[PROMPT]
Every line in the data below that holds "else" should be found and copied.

[EXTRACTED ENTRIES]
......

-- ==== Sys2Proof/Laws/PerInstr.lean ====
section
/-!
SUPPORT. A family of facts proved per instruction: how many words, or bytes on the bus, an encoding has follows from its first one
(30 R83, R100, R103, R104).
-/

namespace Sys2Proof.Laws.WireForm

/-- How many words, or bytes of a bus frame, a layout has. -/
def size : Wire → Nat
  | .command ws => ws.length
  | .entry _ => 1
  | .bus bs => bs.length

/-- How many its first word or byte announces: `N` payload words after a PLANE_INIT word (R83, R100), a register byte and, for a
write, a data byte after an opcode byte (R103, R104). -/
def announced : Wire → Nat
  | .command [] => 0
  | .command (w :: _) => if Word.op w = 0x01#8 then (Word.fieldA w).toNat + 1 else 1
  | .entry _ => 1
  | .bus [] => 0
  | .bus (op :: _) => if op.getLsbD 0 then 2 else 3

/-- The encoding of `i` has the length that its first word or byte announces. -/
def Statement (i : Instr) : Prop :=
  i.wellFormed = true → ∀ nibble : BitVec 4, size (encode nibble i) = announced (encode nibble i)

/-- The OP of a packed word. -/
theorem op_pack (op a b c : Byte) : Word.op (Word.pack op a b c) = op := by
  apply BitVec.eq_of_getLsbD_eq
  intro k hk
  simp only [Word.op, Word.pack, BitVec.getLsbD_extractLsb', BitVec.getLsbD_append]
  have h1 : ¬ 24 + k < 8 := by omega
  have h2 : ¬ 24 + k - 8 < 8 := by omega
  have h3 : ¬ 24 + k - 8 - 8 < 8 := by omega
  simp only [hk, h1, h2, h3, decide_true, Bool.true_and, if_false]
  congr 1; omega

/-- The field A of a packed word. -/
theorem fieldA_pack (op a b c : Byte) : Word.fieldA (Word.pack op a b c) = a := by
  apply BitVec.eq_of_getLsbD_eq
  intro k hk
  simp only [Word.fieldA, Word.pack, BitVec.getLsbD_extractLsb', BitVec.getLsbD_append]
  have h1 : ¬ 16 + k < 8 := by omega
  have h2 : ¬ 16 + k - 8 < 8 := by omega
  have h3 : 16 + k - 8 - 8 < 8 := by omega
  simp only [hk, h1, h2, h3, decide_true, Bool.true_and, if_false, if_true]
  congr 1; omega

/-- A one-word command whose OP is not PLANE_INIT's. -/
theorem of_one {i : Instr} {op a b c : Byte} (he : ∀ nibble, encode nibble i = .command [Word.pack op a b c])
    (hop : op ≠ 0x01#8) : Statement i := by
  intro _ nibble
  simp [he, size, announced, op_pack, hop]

theorem planeInit (entries : List Entry) (sim : Bool) : Statement (.planeInit entries sim) := by
  intro h nibble
  have hn : entries.length < 256 := by simpa [Instr.wellFormed, Nat.lt_succ_iff] using h
  simp [encode, size, announced, op_pack, fieldA_pack, Nat.mod_eq_of_lt hn]

theorem close : Statement .close := of_one (fun _ => rfl) (by decide)

theorem setPin (n : PinIx) (v : Bool) : Statement (.setPin n v) := of_one (fun _ => rfl) (by decide)

theorem getPin (n : PinIx) : Statement (.getPin n) := of_one (fun _ => rfl) (by decide)

theorem setPins (flush : Bool) : Statement (.setPins flush) := of_one (fun _ => rfl) (by decide)

theorem getPins : Statement .getPins := of_one (fun _ => rfl) (by decide)

theorem inject (v : Byte) : Statement (.inject v) := of_one (fun _ => rfl) (by decide)

theorem spiBind (clk mosi miso : PinIx) : Statement (.spiBind clk mosi miso) := of_one (fun _ => rfl) (by decide)

theorem spiSend (v : Byte) : Statement (.spiSend v) := of_one (fun _ => rfl) (by decide)

theorem spiRecv : Statement .spiRecv := of_one (fun _ => rfl) (by decide)

theorem regBind (clk mosi miso cs rst : PinIx) : Statement (.regBind clk mosi miso cs rst) := by
  intro _ nibble
  have h : Word.op (0x20#8 ++ 0#9 ++ clk ++ mosi ++ miso ++ cs ++ rst) = 0x20#8 := by
    apply BitVec.eq_of_getLsbD_eq
    intro k hk
    simp only [Word.op, BitVec.getLsbD_extractLsb', BitVec.getLsbD_append]
    have h1 : ¬ 24 + k < 3 := by omega
    have h2 : ¬ 24 + k - 3 < 3 := by omega
    have h3 : ¬ 24 + k - 3 - 3 < 3 := by omega
    have h4 : ¬ 24 + k - 3 - 3 - 3 < 3 := by omega
    have h5 : ¬ 24 + k - 3 - 3 - 3 - 3 < 3 := by omega
    have h6 : ¬ 24 + k - 3 - 3 - 3 - 3 - 3 < 9 := by omega
    simp only [hk, h1, h2, h3, h4, h5, h6, decide_true, Bool.true_and, if_false]
    congr 1; omega
  simp only [encode, size, announced, h]
  rfl

theorem regWrite (dev : DevAddr) (reg data : Byte) : Statement (.regWrite dev reg data) :=
  of_one (fun _ => rfl) (by decide)

theorem regRead (dev : DevAddr) (reg : Byte) : Statement (.regRead dev reg) := of_one (fun _ => rfl) (by decide)

theorem planeInitEntry (index : Byte) (dir : Dir) (init : Bool) (name : Byte) :
    Statement (.planeInitEntry index dir init name) := fun _ _ => rfl

theorem frameWr (dev : DevAddr) (reg : BitVec 5) (data : Byte) : Statement (.frameWr dev reg data) := by
  intro _ nibble
  have h : (nibble ++ dev ++ 0#1).getLsbD 0 = false := by rw [BitVec.getLsbD_append]; rfl
  simp only [encode, size, announced, h]
  rfl

theorem frameRd (dev : DevAddr) (reg : BitVec 5) : Statement (.frameRd dev reg) := by
  intro _ nibble
  have h : (nibble ++ dev ++ 1#1).getLsbD 0 = true := by rw [BitVec.getLsbD_append]; rfl
  simp only [encode, size, announced, h]
  rfl

end Sys2Proof.Laws.WireForm
end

......

[YOUR SOLUTION]
  | .command (w :: _) => if Word.op w = 0x01#8 then (Word.fieldA w).toNat + 1 else 1
  | .bus (op :: _) => if op.getLsbD 0 then 2 else 3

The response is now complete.